#### Extracted material:
--------------------------------
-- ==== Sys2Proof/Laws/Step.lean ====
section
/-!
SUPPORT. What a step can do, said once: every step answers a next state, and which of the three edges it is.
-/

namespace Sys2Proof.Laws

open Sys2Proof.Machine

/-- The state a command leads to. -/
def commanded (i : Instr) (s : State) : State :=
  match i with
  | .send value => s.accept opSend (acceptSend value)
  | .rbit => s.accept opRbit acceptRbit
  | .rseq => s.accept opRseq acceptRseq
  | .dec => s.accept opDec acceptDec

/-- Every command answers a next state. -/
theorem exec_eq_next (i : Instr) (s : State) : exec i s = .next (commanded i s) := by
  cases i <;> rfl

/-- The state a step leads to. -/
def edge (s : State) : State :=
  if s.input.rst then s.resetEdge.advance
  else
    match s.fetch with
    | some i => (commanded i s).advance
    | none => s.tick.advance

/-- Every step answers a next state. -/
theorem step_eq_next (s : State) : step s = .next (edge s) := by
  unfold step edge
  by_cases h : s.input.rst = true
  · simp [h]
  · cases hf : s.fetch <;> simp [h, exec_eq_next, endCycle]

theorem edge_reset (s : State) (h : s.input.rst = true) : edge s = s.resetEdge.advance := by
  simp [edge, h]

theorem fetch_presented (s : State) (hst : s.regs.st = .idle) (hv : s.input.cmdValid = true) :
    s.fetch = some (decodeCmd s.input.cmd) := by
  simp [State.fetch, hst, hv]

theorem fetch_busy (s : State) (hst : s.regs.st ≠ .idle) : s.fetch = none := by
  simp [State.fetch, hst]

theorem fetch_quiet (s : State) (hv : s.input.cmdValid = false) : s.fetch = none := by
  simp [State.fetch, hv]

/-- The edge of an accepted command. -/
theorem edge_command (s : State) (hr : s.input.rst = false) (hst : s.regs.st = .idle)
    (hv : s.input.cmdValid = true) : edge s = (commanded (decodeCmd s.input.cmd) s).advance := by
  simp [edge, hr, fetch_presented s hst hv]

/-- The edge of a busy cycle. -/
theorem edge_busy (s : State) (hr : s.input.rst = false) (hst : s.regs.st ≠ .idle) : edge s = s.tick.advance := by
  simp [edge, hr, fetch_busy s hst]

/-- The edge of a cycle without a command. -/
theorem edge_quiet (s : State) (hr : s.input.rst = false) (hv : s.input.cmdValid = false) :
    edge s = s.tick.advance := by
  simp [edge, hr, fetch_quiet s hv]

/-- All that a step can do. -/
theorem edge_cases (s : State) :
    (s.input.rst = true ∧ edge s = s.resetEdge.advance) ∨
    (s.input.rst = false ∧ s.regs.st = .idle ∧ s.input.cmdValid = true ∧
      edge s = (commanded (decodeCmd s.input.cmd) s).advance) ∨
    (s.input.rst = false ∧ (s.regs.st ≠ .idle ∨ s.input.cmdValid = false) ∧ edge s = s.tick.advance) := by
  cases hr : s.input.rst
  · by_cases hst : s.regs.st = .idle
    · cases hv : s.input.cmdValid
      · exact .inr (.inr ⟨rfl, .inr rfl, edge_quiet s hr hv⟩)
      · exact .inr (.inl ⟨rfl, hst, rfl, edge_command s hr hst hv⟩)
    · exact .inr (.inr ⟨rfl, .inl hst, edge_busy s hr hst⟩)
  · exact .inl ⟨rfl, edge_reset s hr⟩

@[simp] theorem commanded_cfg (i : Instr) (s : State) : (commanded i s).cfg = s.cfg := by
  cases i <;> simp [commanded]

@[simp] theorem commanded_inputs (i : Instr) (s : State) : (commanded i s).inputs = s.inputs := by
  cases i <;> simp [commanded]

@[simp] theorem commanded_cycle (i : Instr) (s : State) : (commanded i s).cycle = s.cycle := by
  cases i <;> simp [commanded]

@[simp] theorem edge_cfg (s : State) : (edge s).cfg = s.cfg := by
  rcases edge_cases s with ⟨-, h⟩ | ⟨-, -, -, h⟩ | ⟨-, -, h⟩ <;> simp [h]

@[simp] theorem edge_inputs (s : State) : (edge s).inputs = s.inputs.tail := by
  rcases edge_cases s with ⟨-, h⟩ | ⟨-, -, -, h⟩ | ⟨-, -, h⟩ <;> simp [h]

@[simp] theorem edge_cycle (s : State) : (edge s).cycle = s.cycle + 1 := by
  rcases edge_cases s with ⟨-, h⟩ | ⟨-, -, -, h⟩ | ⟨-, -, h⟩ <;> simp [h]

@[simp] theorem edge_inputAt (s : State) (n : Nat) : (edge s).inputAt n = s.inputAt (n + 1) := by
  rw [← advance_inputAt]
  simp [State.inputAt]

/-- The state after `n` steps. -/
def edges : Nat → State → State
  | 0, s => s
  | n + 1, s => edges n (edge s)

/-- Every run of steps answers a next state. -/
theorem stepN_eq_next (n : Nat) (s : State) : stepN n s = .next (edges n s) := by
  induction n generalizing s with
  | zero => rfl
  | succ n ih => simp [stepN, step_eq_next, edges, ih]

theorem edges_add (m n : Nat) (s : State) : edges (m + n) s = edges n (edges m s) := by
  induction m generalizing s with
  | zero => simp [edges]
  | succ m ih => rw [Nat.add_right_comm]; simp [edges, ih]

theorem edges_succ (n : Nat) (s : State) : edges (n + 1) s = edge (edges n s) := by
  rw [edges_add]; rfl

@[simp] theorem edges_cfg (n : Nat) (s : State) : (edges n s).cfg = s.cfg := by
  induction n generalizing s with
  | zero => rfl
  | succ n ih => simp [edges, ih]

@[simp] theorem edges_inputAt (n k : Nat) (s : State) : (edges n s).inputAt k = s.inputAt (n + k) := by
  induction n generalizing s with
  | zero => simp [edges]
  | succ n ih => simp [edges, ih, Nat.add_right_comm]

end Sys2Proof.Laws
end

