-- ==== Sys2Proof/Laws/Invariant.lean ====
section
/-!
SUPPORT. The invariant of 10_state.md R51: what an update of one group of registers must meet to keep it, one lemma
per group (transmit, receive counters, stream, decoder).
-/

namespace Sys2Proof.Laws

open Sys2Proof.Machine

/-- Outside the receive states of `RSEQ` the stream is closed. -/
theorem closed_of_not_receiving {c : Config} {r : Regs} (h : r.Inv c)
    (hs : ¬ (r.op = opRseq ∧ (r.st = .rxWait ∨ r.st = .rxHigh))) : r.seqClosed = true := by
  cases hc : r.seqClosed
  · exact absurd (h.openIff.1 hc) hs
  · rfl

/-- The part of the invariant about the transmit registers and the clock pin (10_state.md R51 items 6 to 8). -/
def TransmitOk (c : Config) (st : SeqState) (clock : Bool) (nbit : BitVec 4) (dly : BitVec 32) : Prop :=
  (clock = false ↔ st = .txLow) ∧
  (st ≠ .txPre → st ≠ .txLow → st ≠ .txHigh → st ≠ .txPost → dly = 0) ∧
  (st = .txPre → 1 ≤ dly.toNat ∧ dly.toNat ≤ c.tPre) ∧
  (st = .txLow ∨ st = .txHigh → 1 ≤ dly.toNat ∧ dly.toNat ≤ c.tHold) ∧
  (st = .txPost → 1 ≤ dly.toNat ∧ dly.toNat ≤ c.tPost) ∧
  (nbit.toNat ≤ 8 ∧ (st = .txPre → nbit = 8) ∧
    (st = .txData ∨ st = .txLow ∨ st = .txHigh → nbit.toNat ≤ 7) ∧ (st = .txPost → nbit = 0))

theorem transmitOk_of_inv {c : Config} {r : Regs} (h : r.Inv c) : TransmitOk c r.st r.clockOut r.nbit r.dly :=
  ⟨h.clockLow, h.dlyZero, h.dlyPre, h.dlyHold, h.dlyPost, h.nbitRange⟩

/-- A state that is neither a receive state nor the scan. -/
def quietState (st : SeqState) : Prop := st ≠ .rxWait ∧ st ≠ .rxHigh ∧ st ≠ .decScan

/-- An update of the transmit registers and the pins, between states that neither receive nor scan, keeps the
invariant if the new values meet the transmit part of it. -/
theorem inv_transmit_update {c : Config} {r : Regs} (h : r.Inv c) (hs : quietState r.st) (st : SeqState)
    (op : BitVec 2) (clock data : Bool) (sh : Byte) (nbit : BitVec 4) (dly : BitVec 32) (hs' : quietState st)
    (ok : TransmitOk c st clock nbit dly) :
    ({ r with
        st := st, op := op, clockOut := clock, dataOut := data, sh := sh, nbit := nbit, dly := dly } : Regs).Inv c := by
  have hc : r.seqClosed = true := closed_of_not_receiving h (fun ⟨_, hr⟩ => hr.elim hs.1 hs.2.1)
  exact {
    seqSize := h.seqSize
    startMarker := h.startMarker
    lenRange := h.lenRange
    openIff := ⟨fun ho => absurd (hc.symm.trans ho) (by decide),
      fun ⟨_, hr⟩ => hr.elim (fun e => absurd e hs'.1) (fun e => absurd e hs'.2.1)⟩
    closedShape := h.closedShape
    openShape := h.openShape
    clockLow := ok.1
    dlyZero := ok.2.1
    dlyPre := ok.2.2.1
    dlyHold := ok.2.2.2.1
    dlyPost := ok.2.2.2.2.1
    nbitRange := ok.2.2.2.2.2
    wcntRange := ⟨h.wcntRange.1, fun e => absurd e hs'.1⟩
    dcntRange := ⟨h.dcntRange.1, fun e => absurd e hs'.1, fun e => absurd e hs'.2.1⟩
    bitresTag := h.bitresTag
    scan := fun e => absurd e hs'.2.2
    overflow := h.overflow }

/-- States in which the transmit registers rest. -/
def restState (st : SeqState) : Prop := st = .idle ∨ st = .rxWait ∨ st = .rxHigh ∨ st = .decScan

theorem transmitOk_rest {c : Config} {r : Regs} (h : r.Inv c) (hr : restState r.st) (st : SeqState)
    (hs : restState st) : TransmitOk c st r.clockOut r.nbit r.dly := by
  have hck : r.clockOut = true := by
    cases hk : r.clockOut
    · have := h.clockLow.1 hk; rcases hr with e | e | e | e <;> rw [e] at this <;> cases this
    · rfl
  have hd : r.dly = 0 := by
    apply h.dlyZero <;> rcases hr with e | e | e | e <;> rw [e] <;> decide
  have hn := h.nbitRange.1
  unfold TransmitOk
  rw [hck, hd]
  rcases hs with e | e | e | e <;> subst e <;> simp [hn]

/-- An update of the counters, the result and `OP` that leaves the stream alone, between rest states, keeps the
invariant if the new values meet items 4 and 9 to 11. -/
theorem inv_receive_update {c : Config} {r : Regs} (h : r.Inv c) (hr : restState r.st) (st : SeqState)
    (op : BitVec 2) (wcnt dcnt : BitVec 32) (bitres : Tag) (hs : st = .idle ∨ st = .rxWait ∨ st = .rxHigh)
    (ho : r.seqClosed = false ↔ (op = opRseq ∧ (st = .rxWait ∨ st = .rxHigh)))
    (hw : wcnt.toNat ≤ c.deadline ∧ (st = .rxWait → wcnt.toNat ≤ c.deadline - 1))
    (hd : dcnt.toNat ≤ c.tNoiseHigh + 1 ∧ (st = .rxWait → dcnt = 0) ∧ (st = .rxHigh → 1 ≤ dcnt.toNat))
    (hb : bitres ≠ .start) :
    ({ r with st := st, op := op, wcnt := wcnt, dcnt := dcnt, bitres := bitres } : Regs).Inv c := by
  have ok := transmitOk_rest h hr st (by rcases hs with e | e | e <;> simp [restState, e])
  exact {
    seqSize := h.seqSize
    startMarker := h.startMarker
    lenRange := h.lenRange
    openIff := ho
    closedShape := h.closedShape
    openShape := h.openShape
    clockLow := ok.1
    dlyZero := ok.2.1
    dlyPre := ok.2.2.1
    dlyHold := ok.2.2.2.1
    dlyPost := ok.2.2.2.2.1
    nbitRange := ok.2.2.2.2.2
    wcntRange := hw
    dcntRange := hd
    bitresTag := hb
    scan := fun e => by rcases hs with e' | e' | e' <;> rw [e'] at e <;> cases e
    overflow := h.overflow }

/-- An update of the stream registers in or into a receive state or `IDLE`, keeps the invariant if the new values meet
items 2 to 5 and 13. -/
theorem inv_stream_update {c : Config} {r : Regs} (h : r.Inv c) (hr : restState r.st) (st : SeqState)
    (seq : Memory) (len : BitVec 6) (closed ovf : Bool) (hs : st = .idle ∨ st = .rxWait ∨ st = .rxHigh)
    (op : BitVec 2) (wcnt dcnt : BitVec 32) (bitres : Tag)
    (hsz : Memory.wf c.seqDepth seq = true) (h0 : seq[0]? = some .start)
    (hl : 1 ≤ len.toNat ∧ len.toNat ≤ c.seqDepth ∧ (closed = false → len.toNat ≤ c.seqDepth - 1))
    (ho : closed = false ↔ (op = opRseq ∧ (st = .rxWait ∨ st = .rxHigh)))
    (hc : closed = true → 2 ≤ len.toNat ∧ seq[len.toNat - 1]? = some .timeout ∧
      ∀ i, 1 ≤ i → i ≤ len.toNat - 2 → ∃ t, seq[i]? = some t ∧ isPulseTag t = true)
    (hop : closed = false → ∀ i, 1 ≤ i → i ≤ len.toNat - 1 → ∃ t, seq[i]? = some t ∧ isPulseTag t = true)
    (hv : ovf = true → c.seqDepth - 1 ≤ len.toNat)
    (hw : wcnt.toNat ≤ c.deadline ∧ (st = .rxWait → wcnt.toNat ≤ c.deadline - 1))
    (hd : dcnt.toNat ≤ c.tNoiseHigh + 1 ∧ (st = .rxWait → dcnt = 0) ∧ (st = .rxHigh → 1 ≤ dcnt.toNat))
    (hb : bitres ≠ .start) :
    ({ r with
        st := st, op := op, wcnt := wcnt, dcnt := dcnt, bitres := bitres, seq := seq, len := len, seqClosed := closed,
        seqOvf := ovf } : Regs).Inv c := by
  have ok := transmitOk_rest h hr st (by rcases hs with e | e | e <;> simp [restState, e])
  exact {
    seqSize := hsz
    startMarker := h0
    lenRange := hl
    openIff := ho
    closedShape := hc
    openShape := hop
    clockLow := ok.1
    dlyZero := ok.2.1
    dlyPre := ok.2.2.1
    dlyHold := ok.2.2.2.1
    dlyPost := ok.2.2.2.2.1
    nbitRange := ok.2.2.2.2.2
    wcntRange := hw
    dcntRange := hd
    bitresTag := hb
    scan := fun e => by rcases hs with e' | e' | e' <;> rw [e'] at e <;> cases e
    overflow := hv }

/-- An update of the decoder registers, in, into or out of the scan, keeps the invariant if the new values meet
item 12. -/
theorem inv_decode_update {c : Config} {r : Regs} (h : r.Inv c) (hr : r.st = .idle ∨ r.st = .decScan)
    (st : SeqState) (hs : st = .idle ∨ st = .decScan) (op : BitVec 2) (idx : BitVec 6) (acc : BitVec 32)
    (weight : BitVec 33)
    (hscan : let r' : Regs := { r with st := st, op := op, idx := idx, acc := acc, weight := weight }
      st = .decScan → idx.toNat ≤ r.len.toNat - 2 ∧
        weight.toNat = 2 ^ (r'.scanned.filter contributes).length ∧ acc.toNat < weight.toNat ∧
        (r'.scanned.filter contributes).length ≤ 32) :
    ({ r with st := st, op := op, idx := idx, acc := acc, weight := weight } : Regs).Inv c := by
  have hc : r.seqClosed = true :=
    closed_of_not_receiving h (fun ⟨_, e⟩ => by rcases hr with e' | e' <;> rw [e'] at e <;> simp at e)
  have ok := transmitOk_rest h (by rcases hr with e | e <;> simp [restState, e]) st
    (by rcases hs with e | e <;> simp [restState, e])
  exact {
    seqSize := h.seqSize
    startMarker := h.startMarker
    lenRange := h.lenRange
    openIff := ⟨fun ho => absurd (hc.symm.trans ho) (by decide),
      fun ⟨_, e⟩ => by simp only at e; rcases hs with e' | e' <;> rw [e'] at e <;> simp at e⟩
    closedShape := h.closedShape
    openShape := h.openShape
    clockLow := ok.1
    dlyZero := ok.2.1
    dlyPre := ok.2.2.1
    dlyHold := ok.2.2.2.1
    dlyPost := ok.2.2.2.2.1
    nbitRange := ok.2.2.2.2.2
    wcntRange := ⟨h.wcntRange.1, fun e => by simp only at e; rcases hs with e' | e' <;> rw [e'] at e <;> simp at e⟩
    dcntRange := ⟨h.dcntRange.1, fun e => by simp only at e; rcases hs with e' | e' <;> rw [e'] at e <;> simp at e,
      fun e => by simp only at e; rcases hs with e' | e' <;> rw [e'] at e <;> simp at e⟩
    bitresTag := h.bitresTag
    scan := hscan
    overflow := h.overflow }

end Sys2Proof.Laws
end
--------------------------------
#### Exercise prompt:
The answer must consist of every line from the entries that holds the string "isPulseTag".

#### Answer:
      ∀ i, 1 ≤ i → i ≤ len.toNat - 2 → ∃ t, seq[i]? = some t ∧ isPulseTag t = true)
    (hop : closed = false → ∀ i, 1 ≤ i → i ≤ len.toNat - 1 → ∃ t, seq[i]? = some t ∧ isPulseTag t = true)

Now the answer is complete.